First time Publish text with English translation, Notes & Index Kalhana's Rajatarangini for Indian history generally lies in the fact that it represents a class of Sanskrit composition which comes nearest in character to the Chronicles of Medieval Europe and of the Muhammadan East. Together with the later Kasmir Chronicles which continue KaIhanas narrative, it is practically the sole extant specimen of this class.

A Kavya in, form and conception the Rajatarangini has yet a scope and aim widely different from that of the Caritas we have previously noticed.

Its authoris object is to offer a connected narrative of the various dynasties which ruled Kasmir from the earliest period down to his own time. He begins with the legends which represent the popular traditions of the country regarding its earliest history. These he follows up by a narrative of subsequent reigns taken from older written records and arranged in a strictly chronological order. The final portion of the work, considerable both in extent and historical interest, is devoted to an account of the events which the author knew by personal experience or from the relation of living witnesses. These events are narrated from the point of view of a more or less independent Chronicler and by no means with the purely panegyrical object of the court-poet, which reigns supreme in the Caritas.

Introduction

PRELIMINARY

Historical Literature in India

It has often been said of the India of the Hind us that it possessed no history. The remark is true if we apply it to history as a science and art, such as classical culture in its noblest prose-works has bequeathed it to us. But it is manifestly wrong if by history is meant either historical development or the materials for studying it. India has never known among its Sastras the study of history such as Greece and Rome cultivated or as modern Europe understands it. Yet the materials for such a study are equally at our disposal in India. They are contained not only in such original sources of information as inscriptions, coins and antiquarian remains generally; advancing research has also proved that written records of events or of traditions concerning them have by no means been wanting in ancient India.

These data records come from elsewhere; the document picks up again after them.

-- ==== Sys2Proof/Machine/Types.lean ====
section
/-! DEFINITION. Machine/Types.lean: the records the state is made of: plain data, each with the rule of spec/ that gives
it. A field that a register already holds is not repeated here. -/

namespace Sys2Proof.Machine

/-! ## What the block sends out -/

/-- Output pins (20, R593). -/
inductive OutPin where
  | fatalN | svcReqN | alive | ppsOut
  | pwrEn (fn : Nat)
deriving DecidableEq, Repr

/-- A certificate (R466): the public key that it certifies, the serial number that it binds it to, and the issuer's signature over both. -/
structure Certificate where
  key : List Byte
  serial : Option Nat
  sig : List Byte
deriving DecidableEq, Repr

/-- Capabilities of an SPDM responder (R467). -/
inductive SpdmCap where
  | cert | chal | measSig | keyEx | encrypt | mac | mutAuth
deriving DecidableEq, Repr

/-- Algorithms of an SPDM responder (R467). -/
inductive SpdmAlg where
  | ecdsaP384 | sha384 | secp384r1 | aes256Gcm
deriving DecidableEq, Repr

/-- What an SPDM response carries that the spec gives (R466, R467): nothing; capabilities; algorithms; the digest of a slot's chain; the chain of a
slot, and the wrap certificate; a signature; measurements by index, with a signature. -/
inductive SpdmAnswer where
  | bare
  | capabilities (l : List SpdmCap)
  | algorithms (l : List SpdmAlg)
  | digest (slot : Nat) (d : List Byte)
  | chain (slot : Nat) (l : List Certificate) (wrap : Certificate)
  | signature (sig : List Byte)
  | measurements (values : List (Nat × List Byte)) (sig : List Byte)
deriving DecidableEq, Repr

/-- What a lane's transmitter sends (R452, R454, R460): nothing; training frames with their alignment marker and pattern; its share of the
port's codewords; the pattern of its generator; the symbols that it receives. -/
inductive LaneTx where
  | idle
  | training (marker : List Byte) (prbs : Nat)
  | codewords
  | pattern (gen : Nat)
  | received
deriving DecidableEq, Repr

/-- One thing the block gives to the outside, in the order it gives it. -/
inductive Out where
  /-- a posted write on a host port (R68, R69) -/
  | hostWrite (fn addr : Nat) (bytes : List Byte)
  /-- a read request on a host port (R69) -/
  | hostRead (fn id addr len : Nat)
  /-- an MSI-X message (R74 to R76) -/
  | msix (fn vector addr data : Nat)
  /-- completion of a register read (R32 to R36) -/
  | readReply (master off value : Nat)
  /-- completion of a BAR2 or BAR4 read (R65, R66) -/
  | barReply (fn bar off value : Nat)
  /-- completion of a read of configuration space (R63) -/
  | cfgReply (fn off value : Nat)
  /-- an error message of a function: 0 correctable, 1 non-fatal, 2 fatal (R77) -/
  | errMsg (fn sev : Nat)
  /-- a DOE Discovery response: vendor and type of each data object (R85) -/
  | doeTypes (fn : Nat) (types : List (Nat × Nat))
  /-- a flit sent on a port (R421 to R423) -/
  | flit (port : Nat) (f : Flit)
  /-- a codeword sent on a port, or an alignment codeword: the lanes by number, each with the levels that it sends (R421, R451, R458) -/
  | codeword (port : Nat) (lanes : List (Nat × List Nat))
  /-- a lane's transmitter changes what it sends (R452, R454, R460) -/
  | lane (l : Nat) (tx : LaneTx)
  /-- a DOE response (R85): the object served, or the DOE Error bit -/
  | doe (fn : Nat) (ok : Bool) (obj : DoeObject)
  /-- a response of the management core (18, *Management message header*) -/
  | mgmt (path : ReqPath) (tag status : Nat) (payload : List Byte)
  /-- an SPDM response (R467): its code, and what it carries -/
  | spdm (path : ReqPath) (code : Nat) (answer : SpdmAnswer)
  /-- a fabric event sent in-band or over I3C (R559) -/
  | event (did : Nat) (i3c : Bool) (cls code : Nat)
  /-- an output pin changes (R516 to R518, R584, R87) -/
  | pin (p : OutPin) (high : Bool)
  /-- the TAP answers (R489) -/
  | tap (serial nonce : Nat)
  /-- a voltage command on AVSBus (R599) -/
  | avs (mv : Nat)
  /-- an operation of the flash master (R549): 0 erase, 1 program, 2 read back -/
  | flash (op bank : Nat)
  /-- an in-band interrupt on I3C (18 *I3C and MCTP*) -/
  | ibi
deriving DecidableEq, Repr

/-! ## Names of pathways -/

/-- A pathway (R199), or the pathway of a compatibility queue pair (R238): `lqp` is the number plus one, 0 for none. -/
structure PwKey where
  loc : Nat
  rem : Nat
  tc : Nat
  lqp : Nat
deriving DecidableEq, Repr

/-! ## Host ports (03) -/

/-- An entry of a function's MSI-X table (R74, R75). -/
structure MsixEntry where
  addr : Nat := 0
  data : Nat := 0
  masked : Bool := true
deriving DecidableEq, Repr

/-- Indicator levels. -/
inductive Ind where
  | off | on | blink
deriving DecidableEq, Repr

/-- What a host function holds beyond its registers (R61 to R92, R207). -/
structure HostFn where
  /-- reset H in progress (R89) -/
  resetH : Bool := false
  /-- reset H waits for the device to wake (R565, R570) -/
  resetWait : Bool := false
  /-- kept absent by a fence (R503, R504) -/
  fencedAway : Bool := false
  /-- what follows the reset H of a detaching slot: 0 nothing, 1 orderly, 2 surprise, 3 power fault (R87) -/
  detach : Nat := 0
  /-- absence counted while detaching (R87) -/
  gone : Bool := false
  /-- level of `HPn_PERST_N`: `true` when low -/
  perst : Bool := true
  /-- level of `HPn_PWR_FLT_N`: `true` when low -/
  pwrFlt : Bool := false
  /-- presence counted (R86) -/
  present : Bool := false
  /-- device time of the first button press of a removal (R87) -/
  buttonAt : Option Nat := none
  /-- device time at which the quiesce timeout elapses -/
  quiesceAt : Option Nat := none
  mps : Nat := 128
  mrrs : Nat := 512
  msixEnable : Bool := false
  msixFmask : Bool := false
  msix : Tbl Nat MsixEntry := []
  /-- vectors with a pending bit (R75) -/
  pba : List Nat := []
  /-- host writes and messages held under R79 -/
  held : List Out := []
  /-- address of the most recent placing write, and of its last byte, since the port entered `ATTACHED` (R185) -/
  lastWrite : Option (Nat × Nat) := none
  /-- the data link is up (R61, R88) -/
  up : Bool := false
  /-- device time at which presence or absence was last counted, the button was last pressed, and a power fault last came (R86) -/
  pinAt : Nat := 0
  pressAt : Option Nat := none
  fltAt : Nat := 0
  /-- configuration registers that the host wrote or an error changed, by offset (R63, R77) -/
  cfg : Tbl Nat Nat := []
  /-- sub-streams of the IDE stream that hold keys, with the key set: 0 posted, 1 non-posted, 2 completions (R81) -/
  ideSets : List (Nat × Nat) := []
  /-- levels of `HPn_PWR_IND` and `HPn_ATTN_IND` kept through reset W until `HIF` is enabled again (R596) -/
  inds : Option (Ind × Ind) := none
deriving DecidableEq, Repr

/-- What a host read is for. -/
inductive ReadFor where
  | walk (id : Nat)
  | desc (fn wq : Nat)
  | payload (op seg : Nat)
  | retx (key : PwKey) (seq : Nat)
  | serve (get seg : Nat)
  | flush (fn : Nat)
  | atomic (id : Nat)
  | contribution (op : Nat)
  | sample (fn : Nat)
  | admin (fn : Nat)
  | ovf (fn pos : Nat)
  | copy (id : Nat)
  | lqp (n : Nat)
  | ticket (fn : Nat)
deriving DecidableEq, Repr

/-- A host read outstanding or complete (R69 to R72). -/
structure HostRead where
  fn : Nat
  len : Nat
  use : ReadFor
  /-- host address of a read that is never translated and starts at no fixed place: a flush read (R44) -/
  host : Nat := 0
  /-- IOVA of its first byte and its address space, where it was translated (R44, R107) -/
  iova : Option Nat := none
  as : Nat := 0
  /-- the transmit pipe that reads payload -/
  pipe : Option Nat := none
  /-- requests not yet issued: host address, offset in the read, length (R69) -/
  unsent : List (Nat × Nat × Nat) := []
  /-- requests issued whose bytes have not all arrived -/
  sent : List (Nat × Nat) := []
  /-- device time at which the oldest request outstanding was issued, at the earliest (R71) -/
  sentAt : Nat := 0
  /-- pieces received: offset in the read and bytes -/
  parts : List (Nat × List Byte) := []
  /-- a request of it has failed (R72) -/
  bad : Bool := false
  /-- where its first failing request reads: an IOVA, or a host address that was never translated (R44) -/
  failedAt : Nat := 0
  /-- result, once every byte has arrived or the read has failed, and when that was (R122) -/
  result : Option BusResult := none
  doneAt : Nat := 0
deriving DecidableEq, Repr

/-! ## Translation (04) -/

/-- Context of an address space (R94). -/
structure AsCtx where
  root : Nat
  /-- lost to an uncorrectable error (R123 index 1) -/
  lost : Bool := false
deriving DecidableEq, Repr

/-- A translation-cache entry: one leaf (R105); or, held for an access that waited, the kind and level of the fault that its walk met. -/
structure Leaf where
  fn : Nat
  as : Nat
  /-- IOVA of the page -/
  iova : Nat
  shift : Nat
  addr : Nat
  rd : Bool
  wr : Bool
  se : Bool
  fault : Option (Nat × Nat) := none
deriving DecidableEq, Repr

/-- A walk-cache entry: the table reached below `level` (04, *Caches and invalidation*). -/
structure TableRef where
  fn : Nat
  as : Nat
  level : Nat
  /-- IOVA bits above those the entry's level indexes, and those -/
  tag : Nat
  table : Nat
deriving DecidableEq, Repr

/-- Which access waits for a walk, or faulted (R101, *Fault sources*). -/
inductive Waiter where
  | payload (op seg : Nat)
  | retx (key : PwKey) (seq : Nat)
  | place (key : PwKey) (seq : Nat)
  /-- an atomic on host memory at its target (R330) -/
  | atomic (key : PwKey) (seq : Nat)
  | serve (get seg : Nat)
  | desc (fn wq : Nat)
  | record (fn kind num : Nat)
  | copy (id : Nat)
  | contribution (op : Nat)
  | result (slot round fn : Nat)
  | ovf (fn : Nat)
  | lqp (n : Nat)
  | ticket (fn : Nat)
  | sample (fn : Nat)
  | prewalk
deriving DecidableEq, Repr

/-- The access that a translated read belongs to. -/
def ReadFor.waiter : ReadFor → Option Waiter
  | .desc fn n => some (.desc fn n)
  | .payload op seg => some (.payload op seg)
  | .retx k seq => some (.retx k seq)
  | .serve g seg => some (.serve g seg)
  | .contribution op => some (.contribution op)
  | .ovf fn _ => some (.ovf fn)
  | .copy id => some (.copy id)
  | .lqp n => some (.lqp n)
  | .ticket fn => some (.ticket fn)
  | _ => none

/-- A walk in progress, or waiting for a walker (R100, R121). -/
structure Walk where
  fn : Nat
  as : Nat
  iova : Nat
  level : Nat
  table : Nat
  /-- read of the entry, once a walker has issued it -/
  read : Option Nat := none
  /-- its result may be cached, and later misses may share it (R108) -/
  cache : Bool := true
  /-- accesses that wait, with the rights each needs: read, write -/
  waiters : List (Waiter × Bool × Bool) := []
  /-- walker-pool requester (R121) -/
  req : Nat := 0
deriving DecidableEq, Repr

/-- A fault record written lately, for coalescing (R113). -/
structure FaultMark where
  fn : Nat
  as : Nat
  page : Nat
  kind : Nat
  time : Nat
deriving DecidableEq, Repr

/-- An invalidation that waits for covered accesses (R107, R108). -/
structure Inval where
  cmd : AdminCmd
  /-- host reads outstanding at acceptance -/
  reads : List Nat
  /-- walks in progress at acceptance -/
  walks : List Nat
  /-- accesses that those walks serve, and those that hold a translation of a side-effect page (R103, R108) -/
  accs : List Waiter := []
  /-- those of them that have translated in the command in hand (the model's own field) -/
  used : List Waiter := []
  /-- atomics between the read and the write of their word -/
  atoms : List Nat := []
deriving DecidableEq, Repr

This is not the place to examine the causes which in India have prevented the growth of a historical literature in the Western sense of the word. They are most closely connected with deep-rooted peculiarities of Indian thought and culture which have rendered the mind of the Indian scholar indifferent to the search for the bare truths of historical facts and have effectively prevented it from arriving at the perception of historical development and change.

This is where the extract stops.